Against the backdrop of widespread LLM deployment, traditional benchmarking tools face issues like single-dimensional metrics and difficulty reflecting actual production performance. llm-inference-bench was developed as a solution—it is a benchmark tool specifically designed for LLM inference decoding throughput, supporting mainstream engines SGLang and vLLM, and equipped with a Rich TUI real-time dashboard. It measures token generation speed across different concurrency levels and context lengths, covering all performance dimensions through matrix testing.

## Project Background and Design Philosophy

LLM inference performance evaluation involves multiple dimensions including concurrent processing, context length, and prefill efficiency. Existing tools suffer from limited scenario coverage and non-intuitive results. The design goal of llm-inference-bench is to fully cover key dimensions via matrix testing (combining concurrency levels and context lengths) and present results visually. Its core philosophy is "matrix testing + real-time monitoring".

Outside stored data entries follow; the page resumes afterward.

-- ==== Sys2Proof/Config.lean ====
section
/-! DEFINITION. What the manual leaves to the board and never fixes: one free value, opaque so that no proof can see it. -/

namespace Sys2Proof

/-- The level that the serial memory's data line idles at (R169: "A memory that does not answer gives the data line's idle
level"; the manual does not say which). A byte clocked from a silent memory is eight times this bit. Log 3. -/
opaque Config.dataLineIdle : Bool
end Sys2Proof
end

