-- ==== Sys2Proof/Certificates/Slice0/Obligations.lean ====
section
/-! DEFINITION. The statements for the provers: what each command does, what it leaves, the rules of computation, and the invariants that
every step keeps. -/

open Sys2Proof Sys2Proof.Machine

/-! ## The step -/

/-- A step takes the command at the front of the queue and runs it on the state with the rest of the queue. -/
def Obligations.StepRunsFrontCommand : Prop :=
  ∀ (c : Instr) (rest : List Instr) (s : State),
    step { s with pending := c :: rest } = exec c { s with pending := rest }

/-- Every command completes in every state, and none touches the queue of waiting commands (00_scope.md; log 2). -/
def Obligations.EveryCommandCompletes : Prop :=
  ∀ (c : Instr) (s : State), ∃ t, exec c s = .next t ∧ t.pending = s.pending

/-! ## Reset, the load and FAULT (chapter 11) -/

/-- RESET, in every state: every block in its reset state with the mode STARTING, the outputs released and closed (R168, and the reset
tables of R18, R34, R54, R66, R79, R93, R114, R139, R158, R161; the reset values of log 4 are the model's choice and are not stated).
RESET_RELEASE, while reset is asserted: the load begins, with the memory selected and the read command 3 and a two-byte address of 0
sent (R169), each bit driven with the clock low and standing through its rising edge, most significant first; nothing else moves. -/
def Obligations.ResetAndItsRelease : Prop :=
  (∀ s : State, ∃ t, exec .reset s = .next t ∧ t.pending = s.pending ∧
    t.station.mode = .starting ∧ t.station.listeningTimer = none ∧ t.station.hushTimer = none ∧ t.station.reportTimer = none ∧
    t.station.target = .auto ∧ t.station.remembered = none ∧ t.station.page = 0 ∧ t.station.faultCode = none ∧
    t.station.breakRequest = false ∧ t.station.spiSelect = false ∧ t.faultOutput = false ∧ t.lineDriver = false ∧
    (∀ c, t.valveOutput c = false) ∧
    t.wind = ⟨0, none, [], 0, false, 0, 0, 0, 0, 0, .healthy, .failsafe, 0, .expired, 0⟩ ∧
    t.forecast = ⟨[none, none, none, none, none, none], [5, 4, 3, 2, 1, 0], none, none, none⟩ ∧
    t.risk.faces = [] ∧ t.risk.w = 0 ∧ t.risk.hw = 0 ∧ t.risk.flight = none ∧ t.risk.timer = none ∧ t.fence = ⟨[], []⟩ ∧
    t.machines.list = [] ∧ t.machines.refused = 0 ∧ t.peers = ⟨[], 0⟩ ∧
    t.water = ⟨0, 0, 0, 0, 0, false, true, none, 0, 0, 0, 0, 0, 0, 0⟩ ∧
    t.sweep.channels = [] ∧ t.sweep.grants = [] ∧ t.sweep.waiting = [] ∧ t.sweep.sR = 0 ∧ t.sweep.sF = 0 ∧
    t.sweep.lowRun = 0 ∧ t.sweep.pressureTimer = none ∧
    t.line.rx = .stopped ∧ t.line.gap = none ∧ t.line.run = .stopped ∧ t.line.slot = none ∧ t.line.sending = none ∧
    t.line.breakDriving = false ∧ t.line.noise = 0 ∧
    t.line.framing = 0 ∧ t.line.clashes = 0 ∧ t.line.superseded = 0 ∧ t.line.clashRun = 0 ∧ t.line.silence = none ∧
    t.dispatcher = ⟨[], 0, 0, 0⟩) ∧
  (∀ s : State, s.station.resetAsserted = true →
    exec .resetRelease s = .next { s with
      station := { s.station with resetAsserted := false, spiSelect := true, spiSent := [3#8, 0#8, 0#8] } }) ∧
  (∀ s : State, s.station.spiSent = [3#8, 0#8, 0#8] →
    s.spiOut = (List.replicate 6 false ++ [true, true] ++ List.replicate 16 false).flatMap
      (fun level => [⟨false, level⟩, ⟨true, level⟩]))

/-- LOAD_SUCCESS of a load in progress whose memory passes the nine stages: each block takes its values and the station enters LISTENING
(R54, R66, R79, R139, R158, R170); the forecast store, the peer table and the dispatcher are as they were, and so are W and H_w, which
stand at 0 with the blocks at rest (R54). -/
def Obligations.LoadSuccessEntersListening : Prop :=
  ∀ (memory : List Byte) (cfg : StationCfg) (s : State),
    s.station.mode = .starting → s.station.spiSelect = true → loadImage memory = .passes cfg →
    ∃ t, exec (.loadSuccess memory) s = .next t ∧ t.pending = s.pending ∧ t.cfg = cfg ∧
      t.station = { s.station with
        mode := .listening, spiSelect := false, target := .auto, listeningTimer := some (2 * cfg.period * 1000),
        reportTimer := some (cfg.id * 40) } ∧
      t.wind = { s.wind with count := 0, sampleTimer := some 2000 } ∧
      t.forecast = s.forecast ∧
      t.risk = { s.risk with
        faces := cfg.faces.map (fun f => ⟨f.moisture, 0, .quiet, false, .quiet, none⟩), timer := some (cfg.interval * 1000) } ∧
      (s.BlocksAtRest → t.risk.w = 0 ∧ t.risk.hw = 0 ∧ t.risk.flight = none) ∧
      t.fence = ⟨cfg.relations.map (fun _ => none), cfg.faces.map (fun _ => ⟨0, none⟩)⟩ ∧
      t.machines = { s.machines with
        kf := cfg.faces.map (fun _ => 64), arcs := cfg.channels.map (fun c => c.shadow.map (fun _ => false)) } ∧
      t.peers = s.peers ∧
      t.water = { s.water with timer := some (cfg.pondSilence * 1000), gtNotices := t.water.gtNotices } ∧
      t.sweep = { s.sweep with
        channels := cfg.channels.map (fun _ => { Channel.absent with state := .hushed, bank := cfg.bank }),
        grants := [], waiting := [], requested := cfg.bank, pressureTimer := some 1000 } ∧
      t.line = { s.line with rx := .awaitGap, gap := some 0, run := .absent } ∧
      t.dispatcher = s.dispatcher
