-- ==== Sys2Proof/Tests/Slice0.lean ====
section
/-! SUPPORT. Tests of the model against the manual's worked cases and tables, the smoke of WellFormed, and for each obligation with
hypotheses a named witness that meets them. -/

namespace Sys2Proof.Tests

open Sys2Proof.Machine

/- The tests are elaborated one after another: many kernel evaluations waiting side by side each hold a thread's stack. -/
set_option Elab.async false

/-! ## A small station -/

/-- The RING leg of the worked case of 8.2, on face 1 from PREWET. -/
def ringLeg : Leg := { Leg.absent with
  face := 1, minimum := 2, pattern := .ring, dwell := 20, count := 8, a0 := 3100,
  ringBase := 3000, ringLength := 1200, ringStride := 500 }

/-- The RASTER leg of the worked case of 8.2. -/
def rasterLeg : Leg := { Leg.absent with
  face := 1, minimum := 3, pattern := .raster, dwell := 5, a0 := 3500, aStep := 60, rows := 3, columns := 4, e0 := 150,
  eStep := 50 }

/-- One face: the second worked case of 3.3 has U_t 50 and an exposure of 200. -/
def face : FaceCfg := ⟨4, List.replicate 16 200, 50, 40, 30, 1024⟩

/-- One channel of nominal flow 160 with one shadow arc, 3400 to 200. -/
def channelCfg : ChannelCfg := { ChannelCfg.absent with
  flow := 160, cutoff := 150, gain := 8, weight := 5, valveTimeout := 4, slewTimeout := 10,
  shadow := [⟨40, 22, ⟨3400, 200⟩⟩], planA := [ringLeg], planB := [rasterLeg] }

/-- The station of the worked cases: id 30 at (1200, 800), pond 9, gateway 40, monitor 201 upwind in sectors 10, 11 and 12. -/
def cfg : StationCfg := { StationCfg.unloaded with
  id := 30, gridX := 1200, gridY := 800, divisor := 32, period := 5, hearMonitor := true, hearMachine := true,
  hearForecast := true, pond := 9, gateway := 40, tWatch := 400, tSpray := 560, tHeavy := 700, hysteresis := 16,
  reserve := 10, radius := 500, failsafe := 150, defaultRh := 50, interval := 30, lead := 60, monitorSilence := 60,
  holdTime := 600, pondSilence := 30, hushHold := 300, kReclaim := 160, kStack := 96, collapse := 200, aFactor := 384,
  aOffset := 3, turbidityLimit := 300, faces := [face], faceMap := [⟨7, 2, 1⟩], relations := [⟨201, 7168, 1⟩],
  channels := [channelCfg] }

/-- The station in a mode, its one channel as given. -/
def station (mode : Mode) (ch : Channel) : State := { State.reset with
  cfg := cfg, station := { Station.reset with mode := mode, resetAsserted := false, reportTimer := some 1200 },
  wind := { Wind.reset with sampleTimer := some 2000, source := .localWind, heldTimer := .idle },
  risk := { Risk.reset with faces := [⟨1024, 659, .spray, false, .spray, none⟩], w := 659, timer := some 30000 },
  fence := ⟨[none], [⟨0, none⟩]⟩, machines := { Machines.reset with kf := [64], arcs := [[false]] },
  water := { Water.reset with
    cR := 1200, cF := 300, dM := 950, turbidity := 40, silent := false, timer := some 30000, sR := 258 },
  sweep := { Sweep.reset with channels := [ch], sR := 258, pressureTimer := some 1000 },
  line := { Line.reset with rx := .awaitGap, gap := some 0, run := .absent } }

## Core Features: Three-Layer Testing Mechanism

The tool offers three layers of testing:
1. **Prefill Test**: Measures input processing speed, records prompt_tokens and Time to First Token (TTFT), suitable for long-context scenarios like RAG;
2. **Continuous Decoding Test**: Default mode, maintains concurrency saturation for a fixed duration (30 seconds) to reflect real throughput under stable load;
3. **Burst/End-to-End Decoding Test**: Optional mode, simulates burst traffic with a fixed number of requests to evaluate peak response characteristics.

## Highlights of Real-Time Dashboard and Hardware Monitoring

The Rich library-based real-time TUI dashboard features an adaptive layout: wide screens display metrics like tok/s, TTFT/ITL; the hardware monitoring panel shows real-time GPU temperature, VRAM utilization, power consumption, and CPU status; the event log panel records events like preheating and readiness to track the testing process.

## Engine Support and Remote API Compatibility

Supports SGLang and vLLM engines with automatic type detection, and optionally fetches internal metrics from Prometheus/metrics endpoints; compatible with OpenAI API-formatted remote services (e.g., OpenRouter, Together AI), allowing cloud service testing with just an API key and model name.

## Intelligent Features and Usability Design

Built-in intelligent features: dynamic preheating (prioritizes scheduler metrics, falls back to OpenAI interface), automatic KV cache budget detection (skips over-capacity tests), effective concurrency detection (flags cases where actual concurrency is lower than requested), JSON output (saves structured results), and automatic update checks (detects new versions on startup).

## Usage Scenarios and Practical Value

Applicable to scenarios like inference service selection comparison, deployment parameter tuning, capacity planning, and performance regression testing; helps teams determine optimal batch size and KV cache strategy for open-source model deployment, and provides an objective performance comparison method for third-party API services.

## Summary and Outlook

llm-inference-bench provides a comprehensive LLM inference performance evaluation solution through matrix testing, real-time visual dashboard, and mainstream engine support. As LLM applications deepen, such tools will play a key role in model selection, system optimization, and operation & maintenance monitoring.